Now, we just have to use it in the parse method:

    override fun parse() {
        setorder(ByteOrder.LITTLE_ENDIAN)

        int() .. "localFileHeaderSignature"
        short() .. "versionNeededToExtract"
        short() .. "generalPurposeBitFlag"
        short() .. "compressionMethod"

        msDosDateTime() .. "lastModified"

        println(+"lastModified")

        ...draw the rest of the owl...
    }

In my case, I get 2016-02-29T09:11:50, which indeed matches the last modified time when I view the file properties. It works!

One last trick up our sleeve. Given concrete subtypes for our file types, it would be nice to regain some of the type safety and code completion, rather than dealing the loose types and keys we’re getting from the map when using the + operator. Not to mention, that operator is only valid inside the DSL, whereas once we’ve parsed a file, we may want to reference it and its attributes in the rest of our code. First, let’s make our binaryFile method return a reference to the object we’ve just created. The method specifies a return type T, and adds a return statement.

fun main(args: Array<String>) {
    val theZip = binaryFile<ZipFile>("archive.zip")
}

inline fun <reified T: BinaryFile> binaryFile(fileName: String): T {
    val binaryFile = T::class.constructors.first().call(fileName)
    binaryFile.parse()

    return binaryFile
}

Secondly, we want the ZipFile class to have fields that represent the attributes we’ve read from the file. The naive way to do this would be to have methods that make a call into the map - for example fun lastModified() = valueMap.get("lastModified"). Thankfully, Kotlin has a terser way of doing this, using delegated properties. The Map class implements the Delegate interface - classes implementing this interface implement getValue and setValue methods, that get passed the name of the property being delegated, so in the case of a map it can look up a value in the map using the property name as the key. We indicate delegated properties using the by keyword.
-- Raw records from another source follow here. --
-- ==== Sys2Proof/Tests/WitnessPackage.lean ====
section
/-! SUPPORT. States and operands that meet the hypotheses of the statements about power, safety, faults, security, management and the package, clause by clause. -/

namespace Sys2Proof.Tests

open Sys2Proof.Machine

set_option Elab.async false

theorem witness_PowerCommandsComplete :
    (let ns : Nat := 1000
     let may : Bool := false
     (1000 ≤ ns ∨ 200 ≤ ns ∧ may = true)) ∧
    (let ns : Nat := 199
     ns < 200) ∧
    (let ns : Nat := 2000
     2000 ≤ ns) ∧
    (let s : State := on
     let u : State :=
       { s.setFld Blk.pwr 0 Reg.PWR_STAT 2 2 0 with pwr := { (s.setFld Blk.pwr 0 Reg.PWR_STAT 2 2 0).pwr with lateCool := none } }
     s.cool = true ∧ u.pkg = pkREADY) ∧
    (let s : State := on.setPkg pkPARTIAL
     let u : State :=
       { s.setFld Blk.pwr 0 Reg.PWR_STAT 2 2 0 with pwr := { (s.setFld Blk.pwr 0 Reg.PWR_STAT 2 2 0).pwr with lateCool := none } }
     s.cool = true ∧ u.pkg ≠ pkREADY) ∧
    (let t : Int := 126
     let s : State := on
     s.pkg ≠ pkRESET ∧ s.pwr.cut = false ∧ 125 < t) ∧
    (let dv : Fin 8 := 7
     let t : Int := 125
     let s : State := on
     let u : State := (s.setReg Blk.pwr 0 Reg.PWR_THERM (BitVec.ofNat 32 (dv.val * 2 ^ 12 + wrapN 9 t))).thermDie dv t
     s.pkg ≠ pkRESET ∧ s.pwr.cut = false ∧ t ≤ 125 ∧ (u.cool = true ∨ u.pkg ≠ pkPARTIAL ∨ u.budgetSum ≤ 160 ∨ dv.val < 6 ∨ t < 100)) ∧
    (let dv : Fin 8 := 7
     let t : Int := 100
     let s : State := (on.setPkg pkPARTIAL).setFld .pwr 0 Reg.PWR_STAT 2 2 0
     let u : State := (s.setReg Blk.pwr 0 Reg.PWR_THERM (BitVec.ofNat 32 (dv.val * 2 ^ 12 + wrapN 9 t))).thermDie dv t
     s.pkg ≠ pkRESET ∧ s.pwr.cut = false ∧ t ≤ 125 ∧ u.cool = false ∧ u.pkg = pkPARTIAL ∧ 160 < u.budgetSum ∧ 6 ≤ dv.val ∧ 100 ≤ t) ∧
    (let n : Nat := 0
     let s : State := on
     s.pkg ≠ pkRESET ∧ s.pwr.cut = false ∧ averages (List.take 100 (n :: s.pwr.samples)) = []) ∧
    (let n : Nat := 150
     let a : Nat := 150
     let s : State := { on with pwr := { on.pwr with samples := List.replicate 99 150 } }
     let l : List Nat := (averages (List.take 100 (n :: s.pwr.samples))).tail
     s.pkg ≠ pkRESET ∧ s.pwr.cut = false ∧ averages (List.take 100 (n :: s.pwr.samples)) = a :: l) ∧
    (let d : Fin 116 := 115
     let x : PwrReq × Nat := (⟨115, true, .expert⟩, 0)
     let s : State := { on with pwr := { on.pwr with switching := [x] } }
     s.switchOf d.val = some x ∧ (x.fst.on = true ∨ (s.fab.tx.any fun (t : Tx) => !t.isRead && !t.src.fw && agentDomain t.src.die
       t.src.agent == d.val) = false)) ∧
    (let d : Fin 116 := 115
     let x : PwrReq × Nat := (⟨115, false, .expert⟩, 0)
     let s : State := timed 50000 { on with pwr := { on.pwr with switching := [x] } }
     s.switchOf d.val = some x ∧ x.fst.on = false ∧ x.snd + 50000 ≤ s.now) ∧
    (let p : Fin 64 := 0
     let e : BitVec 512 := ent 40 [(8, 0, 115), (8, 8, 1)]
     let s : State := taken p e on
     s.accepts p 40 [] [(8, 6, 0), (8, 8, 8)] true e ∧ s.reqPending (PwrBy.ring p) = false ∧ eBits e 8 6 0 ≤ 115 ∧ s.trustedOwns (eBits e
       8 6 0) = decide (p = 1)) ∧
    (let src : Src := { firm with world := false }
     let v : Word := 0x80000073
     let s : State := on
     s.reaches src (vehRegs 22020096 + Reg.PWR_REQ) = true ∧ bitOf v 31 = true ∧ s.mayWrite src Blk.pwr 0 = true ∧ s.reqPending
       PwrBy.expert = false ∧ bitsOf v 6 0 ≤ 115 ∧ s.trustedOwns (bitsOf v 6 0) = src.world) ∧
    (let e : BitVec 512 := ent 41 [(8, 0, 560)]
     let n : Nat := eBits e 8 9 0
     let p : Fin 64 := 0
     let s : State := taken p e ({ on with on := 0 })
     s.accepts p 41 [] [(8, 9, 0)] true e ∧ 120 ≤ n ∧ n ≤ 560 ∧ s.budgetSum ≤ n * 4) ∧
    (let e : BitVec 512 := ent 41 [(8, 0, 120)]
     let n : Nat := eBits e 8 9 0
     let p : Fin 64 := 0
     let s : State := taken p e on
     s.accepts p 41 [] [(8, 9, 0)] true e ∧ 120 ≤ n ∧ n ≤ 560 ∧ n * 4 < s.budgetSum) ∧
    (let v : Word := 560
     let n : Nat := bitsOf v 9 0
     let src : Src := firm
     let s : State := { on with on := BitVec.ofNat 116 (2 ^ 85 + 2 ^ 84) }
     s.reaches src (vehRegs 22020096 + Reg.PWR_CAP) = true ∧ s.mayWrite src Blk.pwr 0 = true ∧ 120 ≤ n ∧ n ≤ 560 ∧ s.budgetSum ≤ n * 4) ∧
    (let p : Fin 64 := 0
     let e : BitVec 512 := ent 42 []
     let s : State := taken p e on
     s.accepts p 42 [] [(16, 47, 0)] true e) ∧
    (let p : Fin 64 := 0
     let e : BitVec 512 := ent 43 []
     let s : State := taken p e on
     s.accepts p 43 [] [] true e) ∧
    (let s : State := { on with pwr := { on.pwr with shutTo := some pkOFF } }
     s.pending = [] ∧ s.pwr.shutTo = some pkOFF) ∧
    (let p : Fin 64 := 0
     let e : BitVec 512 := ent 44 []
     let s : State := taken p e on
     s.accepts p 44 [] [(16, 47, 0)] true e) := by
  refine ⟨?_, ?_, ?_, ?_, ?_, ?_, ?_, ?_, ?_, ?_, ?_, ?_, ?_, ?_, ?_, ?_, ?_, ?_, ?_, ?_, ?_⟩
  · decide +kernel
  · decide +kernel
  · decide +kernel
  · decide +kernel
  · decide +kernel
  · decide +kernel
  · decide +kernel
  · decide +kernel
  · decide +kernel
  · decide +kernel
  · decide +kernel
  · decide +kernel
  · unfold State.accepts; decide +kernel
  · decide +kernel
  · unfold State.accepts; decide +kernel
  · unfold State.accepts; decide +kernel
  · decide +kernel
  · unfold State.accepts; decide +kernel
  · unfold State.accepts; decide +kernel
  · decide +kernel
  · unfold State.accepts; decide +kernel

theorem witness_SafetyCommandsComplete :
    (let p : Fin 64 := 0
     let e : BitVec 512 := ent 48 [(8, 0, 15), (8, 8, 3), (16, 0, 0xC00000702000), (24, 0, 0xC00000701000)]
     let m : Fin 16 := 15
     let sl : Fin 4 := Fin.ofNat 4 (eBits e 8 9 8)
     let wh : Fin 4 := 0
     let s : State := taken p e monitorFiles
     let t0 : State := (s.fwRead (p.val == 1) (eAddr e 24) 96).1
     let ch : List Byte := ((s.fwRead (p.val == 1) (eAddr e 24) 96).2).getD []
     let bs : List Byte := ((t0.fwRead (p.val == 1) (eAddr e 24) (certLen ch)).2).getD []
     let cert : Cert := (parseCert bs 1).getD ⟨[], [], 0, 0, 0, 0, 0, [], []⟩
     let k : Kind := (monCert cert).getD kind
     let u : State := (t0.fwRead (p.val == 1) (eAddr e 24) (certLen ch)).1
     let v : State := (u.fwRead (p.val == 1) (eAddr e 16) 64).1
     let fh : List Byte := ((u.fwRead (p.val == 1) (eAddr e 16) 64).2).getD []
     let w : State := (v.readImage (p.val == 1) (eAddr e 16) fh).1
     let img : List Byte := ((v.readImage (p.val == 1) (eAddr e 16) fh).2).getD []
     s.accepts p 48 [] [(8, 3, 0), (8, 9, 8), (16, 47, 0), (24, 47, 0)] true e ∧ m = Fin.ofNat 16 (eBits e 8 3 0) ∧ (s.fwRead (p.val == 1)
       (eAddr e 24) 96).2 = some ch ∧ (t0.fwRead (p.val == 1) (eAddr e 24) (certLen ch)).2 = some bs ∧ (u.fwRead (p.val == 1) (eAddr e 16)
       64).2 = some fh ∧ (v.readImage (p.val == 1) (eAddr e 16) fh).2 = some img ∧ parseCert bs 1 = some cert ∧ monCert cert = some k ∧
       w.up 100 = true ∧ monWheel sl cert.placement = some wh ∧ cert.formula = sha256 img ∧ formulaOk fh 1314540849 cert.toolver = true ∧
       w.monCode m sl wh cert k true true = 0) ∧
    (let p : Fin 64 := 0
     let e : BitVec 512 := ent 49 [(8, 0, 15)]
     let m : Fin 16 := 15
     let x : Monitor := monitor
     let s : State := taken p e (checked [(15, monitor)] [] on)
     s.accepts p 49 [] [(8, 3, 0)] true e ∧ m = Fin.ofNat 16 (eBits e 8 3 0) ∧ s.mon m = some x ∧ s.namedBy m = []) ∧
    (let m : Fin 16 := 15
     let i : Fin 16 := 15
     let x : Monitor := { monitor with deadline := 101 }
     let y : Pairing := pairing
     let s : State := turning wheel (checked [(15, { monitor with deadline := 101 })] [(15, pairing)] on)
     let bs : List Byte := ((s.unitRead (chkSrc 7) y.marg 256).2).getD []
     let t : List (Fin 16 × Pairing) := []
     s.mon m = some x ∧ s.namedBy m = (i, y) :: t ∧ s.up 100 = true ∧ (s.wheel x.wheel).going = true ∧ (s.wheel x.wheel).begun = true ∧
       x.running = none ∧ (x.final.all fun r => decide (r.fst ≠ (s.wheel x.wheel).frame)) = true ∧ x.launch ≤ (s.wheel
       x.wheel).phase.toNat ∧ (s.wheel x.wheel).phase.toNat < x.deadline ∧ (List.any s.chk.mons fun (e : Fin 16 × Monitor) => e.snd.slice
       == x.slice && e.snd.running.isSome) = false ∧ (s.unitRead (chkSrc 7) y.marg 256).2 = some bs) ∧
    (let m : Fin 16 := 15
     let i : Fin 16 := 15
     let x : Monitor := { monitor with launch := 100 }
     let y : Pairing := { pairing with marg := 0xC00F00000000 }
     let s : State := turning wheel (checked [(15, { monitor with launch := 100 })] [(15, { pairing with marg := 0xC00F00000000 })] on)
     let t : List (Fin 16 × Pairing) := []
     s.mon m = some x ∧ s.namedBy m = (i, y) :: t ∧ s.up 100 = true ∧ (s.wheel x.wheel).going = true ∧ (s.wheel x.wheel).begun = true ∧
       x.running = none ∧ (x.final.all fun r => decide (r.fst ≠ (s.wheel x.wheel).frame)) = true ∧ x.launch ≤ (s.wheel
       x.wheel).phase.toNat ∧ (s.wheel x.wheel).phase.toNat < x.deadline ∧ (List.any s.chk.mons fun (e : Fin 16 × Monitor) => e.snd.slice
       == x.slice && e.snd.running.isSome) = false ∧ (s.unitRead (chkSrc 7) y.marg 256).2 = none) ∧
    (let m : Fin 16 := 15
     let x : Monitor := { monitor with running := some 7 }
     let s : State := checked [(15, { monitor with running := some 7 })] [] on
     let f : Word := 7
     s.mon m = some x ∧ x.running = some f) ∧
    (let m : Fin 16 := 15
     let i : Fin 16 := 15
     let x : Monitor := { monitor with running := some 7 }
     let s : State := checked [(15, { monitor with running := some 7 })] [(15, pairing)] on
     let f : Word := 7
     s.mon m = some x ∧ x.running = some f ∧ i = (Option.map (fun (x : Fin 16 × Pairing) => x.fst) (s.namedBy m).head?).getD 0) ∧
    (let m : Fin 16 := 15
     let x : Monitor := { monitor with running := some 7, deadline := 100 }
     let s : State := turning wheel (checked [(15, { monitor with running := some 7, deadline := 100 })] [] on)
     let f : Word := 7
     s.mon m = some x ∧ x.running = some f ∧ (s.wheel x.wheel).passed f x.deadline = true) ∧
    (let p : Fin 64 := 0
     let e : BitVec 512 := ent 50 [(8, 0, 0xC00000700000)]
     let i : Fin 16 := 15
     let y : Pairing := { pairing with cphase := 0x14000, plist := (0, 8, 0), mlist := (0, 1, 0) }
     let pt : Part := part
     let s : State := taken p e (pairingFiles (checked [(15, monitor)] [] (scheduled wheel part [])))
     let bs : List Byte := ((s.fwRead (p.val == 1) (eAddr e 8) 64).2).getD []
     let u : State := (s.fwRead (p.val == 1) (eAddr e 8) 64).1
     let pb : List Byte := ((u.fwRead (p.val == 1) y.prog 320).2).getD []
     let v : State := (u.fwRead (p.val == 1) y.prog 320).1
     let g : Prog := (parseProg pb).getD ⟨0, 0, 0, 0, 0, 0, 0, 0, 0, 0, 0, 0, 0, 0, 0, 0, []⟩
     let q : Kind := kind
     let r : Monitor := monitor
     s.accepts p 50 [] [(8, 47, 0)] true e ∧ (s.fwRead (p.val == 1) (eAddr e 8) 64).2 = some bs ∧ parsePairing bs = some (i, y) ∧
       (u.fwRead (p.val == 1) y.prog 320).2 = some pb ∧ v.part y.part = some pt ∧ v.mayUse p pt.ctx = true ∧ v.pairingOk i y = some (pt,
       q, r) ∧ parseProg pb = some g) ∧
    (let p : Fin 64 := 0
     let e : BitVec 512 := ent 51 [(8, 0, 15)]
     let i : Fin 16 := 15
     let y : Pairing := pairing
     let s : State := taken p e (checked [] [(15, pairing)] on)
     s.accepts p 51 [] [(8, 3, 0)] true e ∧ i = Fin.ofNat 16 (eBits e 8 3 0) ∧ s.pairing i = some y ∧ y.active = true ∧ y.by_ = none ∧
       y.pend = []) ∧
    (let p : Fin 64 := 0
     let e : BitVec 512 := ent 51 [(8, 0, 15)]
     let i : Fin 16 := 15
     let y : Pairing := { pairing with pend := [verdict] }
     let s : State := taken p e (checked [] [(15, { pairing with pend := [verdict] })] on)
     s.accepts p 51 [] [(8, 3, 0)] true e ∧ i = Fin.ofNat 16 (eBits e 8 3 0) ∧ s.pairing i = some y ∧ y.active = true ∧ y.by_ = none ∧
       y.pend ≠ []) ∧
    (let i : Fin 16 := 15
     let y : Pairing := { pairing with firstFrame := 7, cphase := 100 }
     let pt : Part := part
     let s : State := checked [(15, monitor)] [(15, { pairing with firstFrame := 7, cphase := 100 })] (scheduled wheel part [])
     s.pairing i = some y ∧ s.part y.part = some pt ∧ y.active = true ∧ s.up 100 = true ∧ s.compareDue y pt y.next = true) ∧
    (let i : Fin 16 := 15
     let y : Pairing := { pairing with pend := [verdict] }
     let s : State := checked [] [(15, { pairing with pend := [verdict] })] on
     let vd : Verdict := verdict
     let t : List Verdict := (y.pend).tail
     s.pairing i = some y ∧ y.pend = vd :: t ∧ y.active = true ∧ s.fpRuns 3 = true) ∧
    (let c : CoreId := c0
     let s : State := { on with chk := { on.chk with due := [(c0, 1)] } }
     let r : Nat := 1
     s.chk.due.get? c = some r ∧ s.fpRuns 3 = true) ∧
    (let s : State := timed 1000000000 on
     s.fpRuns 3 = true ∧ s.up 100 = true ∧ s.chk.selfTest + 1000000000 ≤ s.now) ∧
    (let p : Fin 64 := 0
     let e : BitVec 512 := ent 52 [(8, 0, 115)]
     let s : State := taken p e on
     let d : Nat := eBits e 8 6 0
     s.accepts p 52 [] [(8, 6, 0)] true e ∧ d < 116 ∧ [84, 85, 89, 90].contains d = false ∧ s.pkg = pkREADY ∧ s.up d = true ∧
       s.retestInUse d = false) ∧
    (let p : Fin 64 := 0
     let e : BitVec 512 := ent 52 [(8, 0, 115)]
     let s : State := taken p e on
     let d : Nat := eBits e 8 6 0
     s.accepts p 52 [] [(8, 6, 0)] true e ∧ d < 116 ∧ [84, 85, 89, 90].contains d = false ∧ s.pkg = pkREADY ∧ s.up d = true ∧
       s.retestInUse d = false) ∧
    (let p : Fin 64 := 0
     let e : BitVec 512 := ent 53 []
     let s : State := taken p e on
     s.accepts p 53 [] [(16, 47, 0)] true e) ∧
    (let y : Pairing := { pairing with lasting := true }
     y.lasting = true) ∧
    (let s : State := on
     let y : Pairing := pairing
     let f : Word := 0
     y.lasting = false ∧ s.primaryOut y f ≠ JOut.done) ∧
    (let s : State := checked [] [] (scheduled wheel part [{ job with out := .done }])
     let y : Pairing := pairing
     let f : Word := 7
     y.lasting = false ∧ s.primaryOut y f = JOut.done ∧ s.mon y.mon = none) := by
  refine ⟨?_, ?_, ?_, ?_, ?_, ?_, ?_, ?_, ?_, ?_, ?_, ?_, ?_, ?_, ?_, ?_, ?_, ?_, ?_, ?_⟩
  · unfold State.accepts; decide +kernel
  · unfold State.accepts; decide +kernel
  · decide +kernel
  · decide +kernel
  · decide +kernel
  · decide +kernel
  · decide +kernel
  · unfold State.accepts; decide +kernel
  · unfold State.accepts; decide +kernel
  · unfold State.accepts; decide +kernel
  · decide +kernel
  · decide +kernel
  · decide +kernel
  · decide +kernel
  · unfold State.accepts; decide +kernel
  · unfold State.accepts; decide +kernel
  · unfold State.accepts; decide +kernel
  · decide +kernel
  · decide +kernel
  · decide +kernel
class ZipFile(fileName: String): BinaryFile(fileName) {

    val lastModified: LocalDateTime by valueMap
    ...
}

fun main(args: Array<String>) {
    val theZip = binaryFile<ZipFile>("archive.zip")
    println(theZip.lastModified)
}

Run that code, and you should see that it all works splendidly. Also note that you have a certain amount of type safety back - if you change the type of lastModified, it will blow up at runtime.

That (probably) concludes this whistlestop tour of refactoring to a Kotlin DSL. I hope you’ve enjoyed it and can find a way to shoehorn some of these techniques into your own projects, but use them wisely! Some of these things are definitely clever, even fun, but nothing beats code that is simple and concise.